I’m not sure where to begin here other then to say it’s been almost a month since I dined at Fresco and I can’t get it out of my head. Part of the reason for the delay in posting the review was that I needed some time to see if the meal’s grand impression stayed with me. The other reason was selfish, in that I wanted to hold off until my partner and bride-to-be secured a large table for our small unification procedure. Now that both reasons have been satisfied it’s on to the review.
Fresco sits atop the non-ugly part of the Overture Arts Center in downtown Madison. For those not in the know, it’s the part housing the Madison Museum of Art. The restaurant’s simple clean lines and open space blend perfectly into its modern setting, right down to its place mats. We arrived on a Saturday night in June and the space was beautifully lit by the summer sun. There’s not a bad spot in the house as you have views of the Capital, State St., and the adjoining sculpture garden.

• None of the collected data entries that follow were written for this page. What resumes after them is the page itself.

/-! ### Untouched fields -/

@[simp] theorem Chip.putHdr_fields (c : Chip) (f : Nat) (h : Header) :
    (c.putHdr f h).time = c.time ∧ (c.putHdr f h).free = c.free ∧ (c.putHdr f h).nextCmd = c.nextCmd ∧
    (c.putHdr f h).instant = c.instant ∧ (c.putHdr f h).staged = c.staged ∧ (c.putHdr f h).sentVecs = c.sentVecs ∧ (c.putHdr f h).outbox = c.outbox ∧
    (c.putHdr f h).regs = c.regs ∧ (c.putHdr f h).sel = c.sel ∧ (c.putHdr f h).latch = c.latch ∧
    (c.putHdr f h).events = c.events ∧ (c.putHdr f h).cmds = c.cmds ∧ (c.putHdr f h).sqs = c.sqs ∧ (c.putHdr f h).cqs = c.cqs ∧
    (c.putHdr f h).fns = c.fns ∧ (c.putHdr f h).pcie = c.pcie ∧ (c.putHdr f h).primary = c.primary ∧
    (c.putHdr f h).fatal = c.fatal ∧ (c.putHdr f h).tables = c.tables ∧ (c.putHdr f h).parts = c.parts ∧
    (c.putHdr f h).regAt = c.regAt ∧ (c.putHdr f h).pairs = c.pairs ∧ (c.putHdr f h).keeps = c.keeps ∧
    (c.putHdr f h).vtime = c.vtime ∧ (c.putHdr f h).readied = c.readied ∧ (c.putHdr f h).selftest = c.selftest ∧ (c.putHdr f h).sorrel = c.sorrel ∧
    (c.putHdr f h).trace = c.trace ∧ (c.putHdr f h).traceHead = c.traceHead ∧ (c.putHdr f h).traced = c.traced ∧ (c.putHdr f h).tiers = c.tiers ∧
    (c.putHdr f h).bridge = c.bridge ∧ (c.putHdr f h).gates = c.gates ∧ (c.putHdr f h).links = c.links ∧
    (c.putHdr f h).coll = c.coll ∧ (c.putHdr f h).serve = c.serve ∧ (c.putHdr f h).power = c.power ∧
    (c.putHdr f h).sec = c.sec ∧ (c.putHdr f h).pins = c.pins := by
  repeat' constructor

@[simp] theorem Chip.setReg_fields (c : Chip) (f off v : Nat) :
    (c.setReg f off v).time = c.time ∧ (c.setReg f off v).free = c.free ∧ (c.setReg f off v).nextCmd = c.nextCmd ∧
    (c.setReg f off v).instant = c.instant ∧ (c.setReg f off v).staged = c.staged ∧ (c.setReg f off v).sentVecs = c.sentVecs ∧ (c.setReg f off v).outbox = c.outbox ∧
    (c.setReg f off v).headers = c.headers ∧ (c.setReg f off v).sel = c.sel ∧ (c.setReg f off v).latch = c.latch ∧
    (c.setReg f off v).events = c.events ∧ (c.setReg f off v).cmds = c.cmds ∧ (c.setReg f off v).sqs = c.sqs ∧
    (c.setReg f off v).cqs = c.cqs ∧ (c.setReg f off v).fns = c.fns ∧ (c.setReg f off v).pcie = c.pcie ∧
    (c.setReg f off v).primary = c.primary ∧ (c.setReg f off v).fatal = c.fatal ∧ (c.setReg f off v).tables = c.tables ∧
    (c.setReg f off v).parts = c.parts ∧ (c.setReg f off v).regAt = c.regAt ∧ (c.setReg f off v).pairs = c.pairs ∧
    (c.setReg f off v).keeps = c.keeps ∧ (c.setReg f off v).vtime = c.vtime ∧ (c.setReg f off v).readied = c.readied ∧ (c.setReg f off v).selftest = c.selftest ∧
    (c.setReg f off v).sorrel = c.sorrel ∧ (c.setReg f off v).trace = c.trace ∧ (c.setReg f off v).traceHead = c.traceHead ∧ (c.setReg f off v).traced = c.traced ∧
    (c.setReg f off v).tiers = c.tiers ∧ (c.setReg f off v).bridge = c.bridge ∧ (c.setReg f off v).gates = c.gates ∧
    (c.setReg f off v).links = c.links ∧ (c.setReg f off v).coll = c.coll ∧ (c.setReg f off v).serve = c.serve ∧
    (c.setReg f off v).power = c.power ∧ (c.setReg f off v).sec = c.sec ∧ (c.setReg f off v).pins = c.pins := by
  repeat' constructor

While the setting is stunning it’s the food that takes Fresco to another level. Easily my best meal of 2008, Fresco’s contemporary cuisine stunned us at every turn with its layers of flavor and presentation. We started with the lamb sliders, which layered perfectly cooked slices of lamb on a buttery bun with a beet aioli. The accompanying Napa cabbage/ apple slaw nearly stole the show, as its bitter/sweet balance was truly masterful. The shrimp Diablo was a slightly less successful starter and the only misstep from the kitchen on our visit. While the spicy shrimp were cooked perfectly and had nice flavor, the jicama orange salad that came with, was bland and non-descript. As we were vetting the restaurant for our dinner party, we thought we’d try a salad that was the furthest from our comfort zone, figuring that if we enjoyed that then we’d enjoy everything. With that said, we tackled the spring beet salad as neither of us liked beets. Consider us beet fans now. The meaty selection of beats contrasted with the warm chevre cheese, and the subtle bacon flavor in the walnut vinaigrette was a joy to discover. Entrees continued to impress as my halibut in spring lemon beurre blanc exceeded the halibut I recently enjoyed in Alaska. The goat cheese mashed potatoes that lay under the halibut may have been the best mashed potatoes I’ve ever had, and believe me I’ve had a lot. My partner’s beef tenderloin was cooked perfectly and topped with caramelized bbq onions that could have been a starter all on their own. A subtle bleu cheese melted into roasted potatoes and asparagus made for yet another strong side dish. Again since we were trying everything we opted for two desserts as well. My beignets were ever so slightly infused with chocolate sauce and once dipped in the crème anglaise sauce literally melted in my mouth. The dark chocolate cake filled with orange cream was yet another success as it stood out from your standard molten chocolate cake.
The accompanying drink selection certainly compliments the food and holds it own as well. We sampled two of their summer martinis. The lush (a combo of Ketel one citron, Chambord, and sour) was the star of the show while the succulent (midori & champagne) was slightly less successful but still very enjoyable. The wine list is extensive especially when taking into account their reserve list.
Service lived up to the high standards set by the food, drink and setting. Our server allowed us to go at our own pace and the kitchen matched that perfectly. Not since my last visit to Madison’s venerable L’Etoile have I been so pleased with service. The front house staff was equally seamless and was wonderful in answering our questions about large parties.
Fresco has a changing seasonal menu, so when you read this you may find some changes. However, based on the exceptional meal we had I think you can consider it truly a dining experience for all seasons.